De Padres salinos contra Garlanddecidido hoy por el Circuito de DC, en una opinión del juez Harry Edwards, junto con los jueces Neomi Rao y Florence Pan:
El 4 de octubre de 2021, el Fiscal General… emitió un memorando de una página… a varias unidades del Departamento de Justicia…, expresando preocupación por un aumento en los incidentes reportados que involucran acoso, intimidación y amenazas de violencia contra administradores escolares y miembros de la junta. , profesores y personal. El Memorándum indicaba que “[w]Si bien nuestra Constitución protege el debate animado sobre cuestiones de política, esa protección no se extiende a las amenazas de violencia o los esfuerzos por intimidar a las personas basándose en sus puntos de vista”. El Memorando instruyó al personal del Departamento de Justicia a investigar el problema y discutir estrategias para abordarlo. La Oficina Federal de Investigaciones… posteriormente envió un correo electrónico… informando a sus agentes que había creado un mecanismo interno para realizar un seguimiento de las investigaciones y evaluaciones de amenazas relacionadas con las cuestiones planteadas en el Memorando.

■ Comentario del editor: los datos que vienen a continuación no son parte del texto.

-- ==== Sys2Proof/Certificates/Slice0/Obligations.lean ====
section
/-! DEFINITION. The statements for the provers. "t" is the state a command leads to; `Completes` says that there is one. -/

open Sys2Proof Sys2Proof.Machine Sys2Proof.Safety

/-! ## The step, reset and start-up -/

/-- A step takes the command at the front of the queue and runs it with the queue's rest (notes/assumptions/5.md). -/
def Obligations.StepRunsFrontCommand : Prop :=
  ∀ (c : Instr) (rest : List Instr) (s : State), step (s.withPending (c :: rest)) = exec c (s.withPending rest)

/-- The model's choice for an empty queue (notes/assumptions/5.md): the first expiry that is due happens, and when none is due
one second passes, in which the timers count down while the station is CHECKING or RUNNING (R112, R125, R146, R173). -/
def Obligations.EmptyQueueRunsTimers : Prop :=
  ∀ (s : State), s.pending = [] →
    (∀ c ∈ s.due.head?, step s = exec c s)
    ∧ (s.due = [] → s.loader.held = true → step s = .next s)
    ∧ (s.due = [] → s.loader.held = false → Completes (step s) fun t =>
        t.second = s.second + 1
        ∧ OnlyTouches [.second, .roster, .pumps, .gates, .ports] s t
        ∧ (¬s.isLive → OnlyTouches [.second] s t)
        ∧ (s.isLive →
            t.roster = { s.roster with stagger := s.roster.stagger.map fun n => n - 1 }
            ∧ (∀ p : PumpId, t.pumps[p] =
                { s.pumps[p] with
                  timer := s.pumps[p].timer.tick, pulse := s.pumps[p].pulse.map fun n => n - 1 })
            ∧ (∀ i : IntakeId, t.gates[i] = { s.gates[i] with timer := s.gates[i].timer.map fun n => n - 1 })
            ∧ (∀ d : DistrictId, t.ports[d] = { s.ports[d] with timer := s.ports[d].timer.map fun n => n - 1 })))

/-- What reset leaves, in the fields whose value the rules state: LOADING with no image (R180), bank 1 EMPTY and the selector at
bank 0 (R3), bays FREE with pointers at D3 (R83), the
grant number counter at 1 (R84), the Roster's records (R105), the held ceiling that of the phase in force, pumps OFFLINE with empty
records and the self-check timer loaded and not counting (R125), gauges FAILED with empty windows (R25), the river level invalid with source NONE, no head, and
head-blind set (R35 to R37), gates by AT SHUT with their timers stopped (R154), accounts and totals 0 and the exhausted condition
clear (Tables 3-1, 3-2), run seconds 0 (R53), the phase position (Table 1-3), tables and queues empty (R70), no flag raised
(R62, R174), and the ports with their receivers in HUNT (R157), nothing in transmission and no answer held (R180). -/
def Obligations.ResetStateHoldsStatedValues : Prop :=
  ∀ (d : DistrictId) (b : BayId) (p : PumpId) (g : GaugeId) (i : IntakeId),
    State.reset.loader.station = .loading ∧ State.reset.loader.image = none
    ∧ State.reset.plans.banks[1] = none ∧ State.reset.plans.active = 0
    ∧ State.reset.roster.heldCeiling = (State.reset.activePlan.entry 0).ceiling
    ∧ (∃ n : Nat, State.reset.pumps[p].timer = .paused n)
    ∧ State.reset.gauges.river = none ∧ State.reset.gauges.heads[b] = none
    ∧ State.reset.gates[i] =
      (if State.reset.pins.atShut[i] then { state := .shut, timer := none } else { state := .closing, timer := none })
    ∧ State.reset.ports[d].rxA = .hunt ∧ State.reset.ports[d].rxB = .hunt ∧ State.reset.river.rx = .hunt
    ∧ State.reset.ports[d].sending = none ∧ State.reset.river.sending = none
    ∧ State.reset.arbiters.bays[b] = { grant := none, pointer := 3 } ∧ State.reset.arbiters.counter = 1
    ∧ State.reset.roster.stagger = none ∧ State.reset.roster.outstanding = none
    ∧ State.reset.roster.numbers[p] = none ∧ State.reset.roster.counter = 1
    ∧ State.reset.pumps[p].state = .offline ∧ State.reset.pumps[p].kinds = [] ∧ State.reset.pumps[p].hold = false
    ∧ State.reset.pumps[p].pulse = none
    ∧ State.reset.gauges.records[g] = { window := [], holdCount := 0, condition := .failed }
    ∧ State.reset.gauges.stage = none ∧ State.reset.gauges.source = .none ∧ State.reset.gauges.headBlind = true
    ∧ State.reset.accounts.districts[d] = { credit := 0, liftedPhase := 0, liftedReset := 0 }
    ∧ State.reset.accounts.station = 0 ∧ State.reset.accounts.exhausted = false
    ∧ State.reset.meter.flows[p] = none ∧ State.reset.meter.runSeconds[p] = 0 ∧ State.reset.meter.volumes[b] = 0
    ∧ State.reset.sequencer.phase = 0 ∧ State.reset.sequencer.elapsed = 0 ∧ State.reset.sequencer.pin = none
    ∧ State.reset.sequencer.cycle = 0
    ∧ State.reset.orders.districts[d] = { table := [], queue := [], finished := [] }
    ∧ State.reset.orders.faulted[i] = false
    ∧ State.reset.ports[d].queue = [] ∧ State.reset.ports[d].lastGood = .a ∧ State.reset.ports[d].flags = 0
    ∧ State.reset.ports[d].owes = false ∧ State.reset.ports[d].timer = none
    ∧ State.reset.river.flags = 0 ∧ State.reset.river.answer = none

Los apelantes… presentaron una demanda en el Tribunal de Distrito contra el Fiscal General, alegando que las acciones anteriores del Gobierno son ilegales porque tienen como objetivo silenciar a los apelantes y a otras personas que se oponen a planes de estudio y políticas “progresistas” en las escuelas públicas. Los recurrentes dicen que expresan firme y públicamente su oposición a “la agenda divisiva, dañina, inmoral, destructiva y racista de la izquierda ‘progresista'”. Y sostienen que, debido a que sus actividades de protesta incluyen sólo conductas protegidas constitucionalmente y nunca amenazas de violencia criminal, han sido blanco inadmisible de lo que llaman la “Política AG”. Los apelantes alegan que la Política AG ordena al Gobierno “utilizar recursos federales de aplicación de la ley para silenciar a los padres y otros ciudadanos privados” que se oponen a la agenda “progresista”. Los apelantes buscan una declaración de que la supuesta Política AG es ilegal, junto con una orden judicial que prohíba tanto la supuesta política como cualquier acción tomada para hacerla cumplir.

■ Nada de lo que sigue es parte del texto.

@[simp] theorem State.withMeter_pending (s : State) (x : Meter) : (s.withMeter x).pending = s.pending := rfl
@[simp] theorem State.withMeter_second (s : State) (x : Meter) : (s.withMeter x).second = s.second := rfl
@[simp] theorem State.withMeter_pins (s : State) (x : Meter) : (s.withMeter x).pins = s.pins := rfl
@[simp] theorem State.withMeter_loader (s : State) (x : Meter) : (s.withMeter x).loader = s.loader := rfl
@[simp] theorem State.withMeter_settings (s : State) (x : Meter) : (s.withMeter x).settings = s.settings := rfl
@[simp] theorem State.withMeter_plans (s : State) (x : Meter) : (s.withMeter x).plans = s.plans := rfl
@[simp] theorem State.withMeter_sequencer (s : State) (x : Meter) : (s.withMeter x).sequencer = s.sequencer := rfl
@[simp] theorem State.withMeter_gauges (s : State) (x : Meter) : (s.withMeter x).gauges = s.gauges := rfl
@[simp] theorem State.withMeter_meter (s : State) (x : Meter) : (s.withMeter x).meter = x := rfl
@[simp] theorem State.withMeter_accounts (s : State) (x : Meter) : (s.withMeter x).accounts = s.accounts := rfl
@[simp] theorem State.withMeter_orders (s : State) (x : Meter) : (s.withMeter x).orders = s.orders := rfl
@[simp] theorem State.withMeter_arbiters (s : State) (x : Meter) : (s.withMeter x).arbiters = s.arbiters := rfl
@[simp] theorem State.withMeter_roster (s : State) (x : Meter) : (s.withMeter x).roster = s.roster := rfl
@[simp] theorem State.withMeter_pumps (s : State) (x : Meter) : (s.withMeter x).pumps = s.pumps := rfl
@[simp] theorem State.withMeter_reports (s : State) (x : Meter) : (s.withMeter x).reports = s.reports := rfl
@[simp] theorem State.withMeter_gates (s : State) (x : Meter) : (s.withMeter x).gates = s.gates := rfl
@[simp] theorem State.withMeter_ports (s : State) (x : Meter) : (s.withMeter x).ports = s.ports := rfl
@[simp] theorem State.withMeter_river (s : State) (x : Meter) : (s.withMeter x).river = s.river := rfl
@[simp] theorem State.withMeter_withMeter (s : State) (x y : Meter) : (s.withMeter x).withMeter y = s.withMeter y := rfl

@[simp] theorem State.withAccounts_pending (s : State) (x : AccountTable) : (s.withAccounts x).pending = s.pending := rfl
@[simp] theorem State.withAccounts_second (s : State) (x : AccountTable) : (s.withAccounts x).second = s.second := rfl
@[simp] theorem State.withAccounts_pins (s : State) (x : AccountTable) : (s.withAccounts x).pins = s.pins := rfl
@[simp] theorem State.withAccounts_loader (s : State) (x : AccountTable) : (s.withAccounts x).loader = s.loader := rfl
@[simp] theorem State.withAccounts_settings (s : State) (x : AccountTable) : (s.withAccounts x).settings = s.settings := rfl
@[simp] theorem State.withAccounts_plans (s : State) (x : AccountTable) : (s.withAccounts x).plans = s.plans := rfl
@[simp] theorem State.withAccounts_sequencer (s : State) (x : AccountTable) : (s.withAccounts x).sequencer = s.sequencer := rfl
@[simp] theorem State.withAccounts_gauges (s : State) (x : AccountTable) : (s.withAccounts x).gauges = s.gauges := rfl
@[simp] theorem State.withAccounts_meter (s : State) (x : AccountTable) : (s.withAccounts x).meter = s.meter := rfl
@[simp] theorem State.withAccounts_accounts (s : State) (x : AccountTable) : (s.withAccounts x).accounts = x := rfl
@[simp] theorem State.withAccounts_orders (s : State) (x : AccountTable) : (s.withAccounts x).orders = s.orders := rfl
@[simp] theorem State.withAccounts_arbiters (s : State) (x : AccountTable) : (s.withAccounts x).arbiters = s.arbiters := rfl
@[simp] theorem State.withAccounts_roster (s : State) (x : AccountTable) : (s.withAccounts x).roster = s.roster := rfl
@[simp] theorem State.withAccounts_pumps (s : State) (x : AccountTable) : (s.withAccounts x).pumps = s.pumps := rfl
@[simp] theorem State.withAccounts_reports (s : State) (x : AccountTable) : (s.withAccounts x).reports = s.reports := rfl
@[simp] theorem State.withAccounts_gates (s : State) (x : AccountTable) : (s.withAccounts x).gates = s.gates := rfl
@[simp] theorem State.withAccounts_ports (s : State) (x : AccountTable) : (s.withAccounts x).ports = s.ports := rfl
@[simp] theorem State.withAccounts_river (s : State) (x : AccountTable) : (s.withAccounts x).river = s.river := rfl
@[simp] theorem State.withAccounts_withAccounts (s : State) (x y : AccountTable) : (s.withAccounts x).withAccounts y = s.withAccounts y := rfl

@[simp] theorem State.withOrders_pending (s : State) (x : OrderUnit) : (s.withOrders x).pending = s.pending := rfl
@[simp] theorem State.withOrders_second (s : State) (x : OrderUnit) : (s.withOrders x).second = s.second := rfl
@[simp] theorem State.withOrders_pins (s : State) (x : OrderUnit) : (s.withOrders x).pins = s.pins := rfl
@[simp] theorem State.withOrders_loader (s : State) (x : OrderUnit) : (s.withOrders x).loader = s.loader := rfl
@[simp] theorem State.withOrders_settings (s : State) (x : OrderUnit) : (s.withOrders x).settings = s.settings := rfl
@[simp] theorem State.withOrders_plans (s : State) (x : OrderUnit) : (s.withOrders x).plans = s.plans := rfl
@[simp] theorem State.withOrders_sequencer (s : State) (x : OrderUnit) : (s.withOrders x).sequencer = s.sequencer := rfl
@[simp] theorem State.withOrders_gauges (s : State) (x : OrderUnit) : (s.withOrders x).gauges = s.gauges := rfl
@[simp] theorem State.withOrders_meter (s : State) (x : OrderUnit) : (s.withOrders x).meter = s.meter := rfl
@[simp] theorem State.withOrders_accounts (s : State) (x : OrderUnit) : (s.withOrders x).accounts = s.accounts := rfl
@[simp] theorem State.withOrders_orders (s : State) (x : OrderUnit) : (s.withOrders x).orders = x := rfl
@[simp] theorem State.withOrders_arbiters (s : State) (x : OrderUnit) : (s.withOrders x).arbiters = s.arbiters := rfl
@[simp] theorem State.withOrders_roster (s : State) (x : OrderUnit) : (s.withOrders x).roster = s.roster := rfl
@[simp] theorem State.withOrders_pumps (s : State) (x : OrderUnit) : (s.withOrders x).pumps = s.pumps := rfl
@[simp] theorem State.withOrders_reports (s : State) (x : OrderUnit) : (s.withOrders x).reports = s.reports := rfl
@[simp] theorem State.withOrders_gates (s : State) (x : OrderUnit) : (s.withOrders x).gates = s.gates := rfl
@[simp] theorem State.withOrders_ports (s : State) (x : OrderUnit) : (s.withOrders x).ports = s.ports := rfl
@[simp] theorem State.withOrders_river (s : State) (x : OrderUnit) : (s.withOrders x).river = s.river := rfl
@[simp] theorem State.withOrders_withOrders (s : State) (x y : OrderUnit) : (s.withOrders x).withOrders y = s.withOrders y := rfl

El Gobierno ha reconocido, tanto ante el Tribunal de Distrito como ante este tribunal, que las actividades profesadas citadas por los apelantes en su demanda quedan fuera del alcance del Memorando y están plenamente protegidas por la Constitución. El Gobierno también ha sostenido sistemáticamente que los apelantes no son objetivos de ninguna supuesta política AG….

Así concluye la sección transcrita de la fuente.